▶ [Records shown]
+++++

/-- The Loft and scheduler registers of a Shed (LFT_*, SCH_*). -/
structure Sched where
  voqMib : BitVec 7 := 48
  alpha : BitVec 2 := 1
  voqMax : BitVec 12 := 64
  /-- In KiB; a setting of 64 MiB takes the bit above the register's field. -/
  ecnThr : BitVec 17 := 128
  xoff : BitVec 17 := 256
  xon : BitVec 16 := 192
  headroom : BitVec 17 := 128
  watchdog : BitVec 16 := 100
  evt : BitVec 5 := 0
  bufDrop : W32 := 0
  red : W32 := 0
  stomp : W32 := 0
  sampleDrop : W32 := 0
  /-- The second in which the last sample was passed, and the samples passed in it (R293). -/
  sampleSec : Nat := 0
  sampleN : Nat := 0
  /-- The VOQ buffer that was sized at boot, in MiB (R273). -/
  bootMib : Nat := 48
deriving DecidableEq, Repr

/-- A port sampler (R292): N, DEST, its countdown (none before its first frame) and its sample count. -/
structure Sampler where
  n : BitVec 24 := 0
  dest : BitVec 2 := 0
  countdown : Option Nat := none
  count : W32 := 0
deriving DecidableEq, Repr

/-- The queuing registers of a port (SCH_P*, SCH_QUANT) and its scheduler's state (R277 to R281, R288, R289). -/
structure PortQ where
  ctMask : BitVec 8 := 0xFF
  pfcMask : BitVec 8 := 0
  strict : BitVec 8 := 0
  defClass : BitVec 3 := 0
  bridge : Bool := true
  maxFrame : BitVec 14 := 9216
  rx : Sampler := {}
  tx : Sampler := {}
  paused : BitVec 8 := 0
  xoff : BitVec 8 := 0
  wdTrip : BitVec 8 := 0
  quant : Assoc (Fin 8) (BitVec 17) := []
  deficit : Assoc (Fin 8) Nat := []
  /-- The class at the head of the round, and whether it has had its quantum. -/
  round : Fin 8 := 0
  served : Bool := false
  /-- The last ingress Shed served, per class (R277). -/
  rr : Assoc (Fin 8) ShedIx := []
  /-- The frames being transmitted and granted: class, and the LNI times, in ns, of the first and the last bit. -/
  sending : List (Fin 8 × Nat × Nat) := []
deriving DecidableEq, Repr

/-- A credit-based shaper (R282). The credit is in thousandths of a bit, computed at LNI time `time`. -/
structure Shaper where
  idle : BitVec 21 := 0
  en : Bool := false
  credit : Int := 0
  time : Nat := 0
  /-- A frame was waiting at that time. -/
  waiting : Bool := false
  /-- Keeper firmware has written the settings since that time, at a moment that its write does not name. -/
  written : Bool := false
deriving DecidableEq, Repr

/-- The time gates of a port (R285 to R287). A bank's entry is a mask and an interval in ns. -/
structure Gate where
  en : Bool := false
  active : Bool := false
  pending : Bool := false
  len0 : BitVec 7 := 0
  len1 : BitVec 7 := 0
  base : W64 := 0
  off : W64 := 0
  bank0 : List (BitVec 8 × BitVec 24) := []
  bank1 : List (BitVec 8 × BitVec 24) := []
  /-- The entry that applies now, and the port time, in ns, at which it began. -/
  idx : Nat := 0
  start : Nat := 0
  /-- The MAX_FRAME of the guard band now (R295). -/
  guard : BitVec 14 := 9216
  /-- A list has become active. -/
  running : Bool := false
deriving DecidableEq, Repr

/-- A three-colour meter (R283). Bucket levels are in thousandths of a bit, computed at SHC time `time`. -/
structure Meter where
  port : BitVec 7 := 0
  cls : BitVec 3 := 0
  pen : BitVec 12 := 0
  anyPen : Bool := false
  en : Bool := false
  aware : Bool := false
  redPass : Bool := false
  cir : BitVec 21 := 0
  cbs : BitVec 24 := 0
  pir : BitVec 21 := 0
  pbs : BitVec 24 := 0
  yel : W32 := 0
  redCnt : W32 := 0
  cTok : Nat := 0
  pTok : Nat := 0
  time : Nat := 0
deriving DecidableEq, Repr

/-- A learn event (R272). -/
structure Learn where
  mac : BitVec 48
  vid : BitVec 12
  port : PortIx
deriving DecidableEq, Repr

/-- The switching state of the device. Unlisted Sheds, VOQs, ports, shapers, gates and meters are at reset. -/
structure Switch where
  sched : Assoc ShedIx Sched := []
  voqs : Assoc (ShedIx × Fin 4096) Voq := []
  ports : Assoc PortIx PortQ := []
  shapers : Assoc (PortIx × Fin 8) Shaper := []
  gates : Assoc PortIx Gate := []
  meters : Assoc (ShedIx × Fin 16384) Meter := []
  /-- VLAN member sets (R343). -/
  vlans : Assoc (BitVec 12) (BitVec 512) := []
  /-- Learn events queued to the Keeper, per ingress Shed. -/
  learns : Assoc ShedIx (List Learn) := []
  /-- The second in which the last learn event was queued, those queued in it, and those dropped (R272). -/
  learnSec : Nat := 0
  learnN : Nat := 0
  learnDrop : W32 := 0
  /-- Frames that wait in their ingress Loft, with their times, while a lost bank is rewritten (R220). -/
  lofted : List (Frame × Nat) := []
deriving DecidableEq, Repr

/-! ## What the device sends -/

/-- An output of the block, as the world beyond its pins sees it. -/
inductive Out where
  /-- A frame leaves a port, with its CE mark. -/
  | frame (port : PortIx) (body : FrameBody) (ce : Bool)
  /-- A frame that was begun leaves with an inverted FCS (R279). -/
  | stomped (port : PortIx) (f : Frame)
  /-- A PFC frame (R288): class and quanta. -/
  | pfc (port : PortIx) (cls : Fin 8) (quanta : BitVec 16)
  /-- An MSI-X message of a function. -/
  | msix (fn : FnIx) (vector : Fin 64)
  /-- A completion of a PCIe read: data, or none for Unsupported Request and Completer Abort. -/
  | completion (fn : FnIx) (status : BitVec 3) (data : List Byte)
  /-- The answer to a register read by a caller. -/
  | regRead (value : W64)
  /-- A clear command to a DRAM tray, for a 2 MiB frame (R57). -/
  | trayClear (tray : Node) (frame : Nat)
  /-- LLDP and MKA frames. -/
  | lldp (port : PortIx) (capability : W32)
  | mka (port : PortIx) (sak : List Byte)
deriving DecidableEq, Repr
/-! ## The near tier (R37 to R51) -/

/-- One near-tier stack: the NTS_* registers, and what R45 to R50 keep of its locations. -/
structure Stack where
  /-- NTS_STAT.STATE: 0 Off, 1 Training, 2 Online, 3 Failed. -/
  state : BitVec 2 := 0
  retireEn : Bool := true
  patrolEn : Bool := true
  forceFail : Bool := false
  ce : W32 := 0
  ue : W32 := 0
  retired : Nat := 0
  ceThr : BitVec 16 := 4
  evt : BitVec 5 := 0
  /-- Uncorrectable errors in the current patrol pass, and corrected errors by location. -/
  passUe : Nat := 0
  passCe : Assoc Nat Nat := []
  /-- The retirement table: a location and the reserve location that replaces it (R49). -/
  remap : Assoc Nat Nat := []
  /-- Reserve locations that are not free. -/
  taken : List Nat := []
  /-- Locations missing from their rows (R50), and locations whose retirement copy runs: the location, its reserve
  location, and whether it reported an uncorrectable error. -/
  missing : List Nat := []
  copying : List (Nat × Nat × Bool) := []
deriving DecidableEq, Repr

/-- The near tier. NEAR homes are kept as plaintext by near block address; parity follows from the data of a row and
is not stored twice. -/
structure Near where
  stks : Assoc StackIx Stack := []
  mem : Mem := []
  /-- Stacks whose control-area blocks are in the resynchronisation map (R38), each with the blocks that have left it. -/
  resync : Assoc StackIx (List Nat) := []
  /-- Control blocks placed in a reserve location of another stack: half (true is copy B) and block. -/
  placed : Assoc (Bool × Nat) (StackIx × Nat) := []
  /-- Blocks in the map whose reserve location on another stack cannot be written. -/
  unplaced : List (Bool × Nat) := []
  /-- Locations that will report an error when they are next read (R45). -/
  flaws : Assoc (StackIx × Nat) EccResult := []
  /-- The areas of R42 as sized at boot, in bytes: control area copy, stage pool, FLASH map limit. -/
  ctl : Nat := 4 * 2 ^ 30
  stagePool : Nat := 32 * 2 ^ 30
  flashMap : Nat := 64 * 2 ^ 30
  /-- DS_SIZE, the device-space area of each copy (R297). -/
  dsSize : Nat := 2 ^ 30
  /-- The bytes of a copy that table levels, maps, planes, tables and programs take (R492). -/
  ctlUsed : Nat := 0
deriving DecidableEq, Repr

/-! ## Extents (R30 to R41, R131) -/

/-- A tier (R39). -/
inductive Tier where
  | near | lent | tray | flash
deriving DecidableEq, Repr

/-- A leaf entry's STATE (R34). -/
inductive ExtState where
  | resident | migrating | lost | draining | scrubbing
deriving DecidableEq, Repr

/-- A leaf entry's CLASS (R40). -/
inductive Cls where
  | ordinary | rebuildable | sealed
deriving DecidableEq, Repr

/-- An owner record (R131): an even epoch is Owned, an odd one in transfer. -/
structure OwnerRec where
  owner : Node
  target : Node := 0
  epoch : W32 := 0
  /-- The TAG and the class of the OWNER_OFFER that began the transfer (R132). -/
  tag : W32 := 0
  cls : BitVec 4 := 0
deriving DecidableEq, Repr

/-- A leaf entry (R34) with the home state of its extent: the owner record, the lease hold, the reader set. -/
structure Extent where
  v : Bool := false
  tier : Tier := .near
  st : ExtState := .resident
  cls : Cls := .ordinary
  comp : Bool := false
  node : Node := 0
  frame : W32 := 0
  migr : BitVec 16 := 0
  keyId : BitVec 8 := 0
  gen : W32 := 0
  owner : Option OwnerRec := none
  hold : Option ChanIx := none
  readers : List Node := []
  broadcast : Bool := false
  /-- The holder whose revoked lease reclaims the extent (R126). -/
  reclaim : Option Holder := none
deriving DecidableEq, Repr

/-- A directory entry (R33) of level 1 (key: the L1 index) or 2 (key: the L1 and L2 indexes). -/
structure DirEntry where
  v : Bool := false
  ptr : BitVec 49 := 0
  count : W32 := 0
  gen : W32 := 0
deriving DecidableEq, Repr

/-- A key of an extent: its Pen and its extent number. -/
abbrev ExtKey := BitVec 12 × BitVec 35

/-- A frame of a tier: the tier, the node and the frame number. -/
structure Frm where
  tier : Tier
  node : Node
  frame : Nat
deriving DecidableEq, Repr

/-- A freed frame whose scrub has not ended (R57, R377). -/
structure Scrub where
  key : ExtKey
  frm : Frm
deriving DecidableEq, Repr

+++++

Copy out each line of the material in which the word "none" turns up.

/-- A port sampler (R292): N, DEST, its countdown (none before its first frame) and its sample count. -/
  countdown : Option Nat := none
  /-- A completion of a PCIe read: data, or none for Unsupported Request and Completer Abort. -/
  owner : Option OwnerRec := none
  hold : Option ChanIx := none
  reclaim : Option Holder := none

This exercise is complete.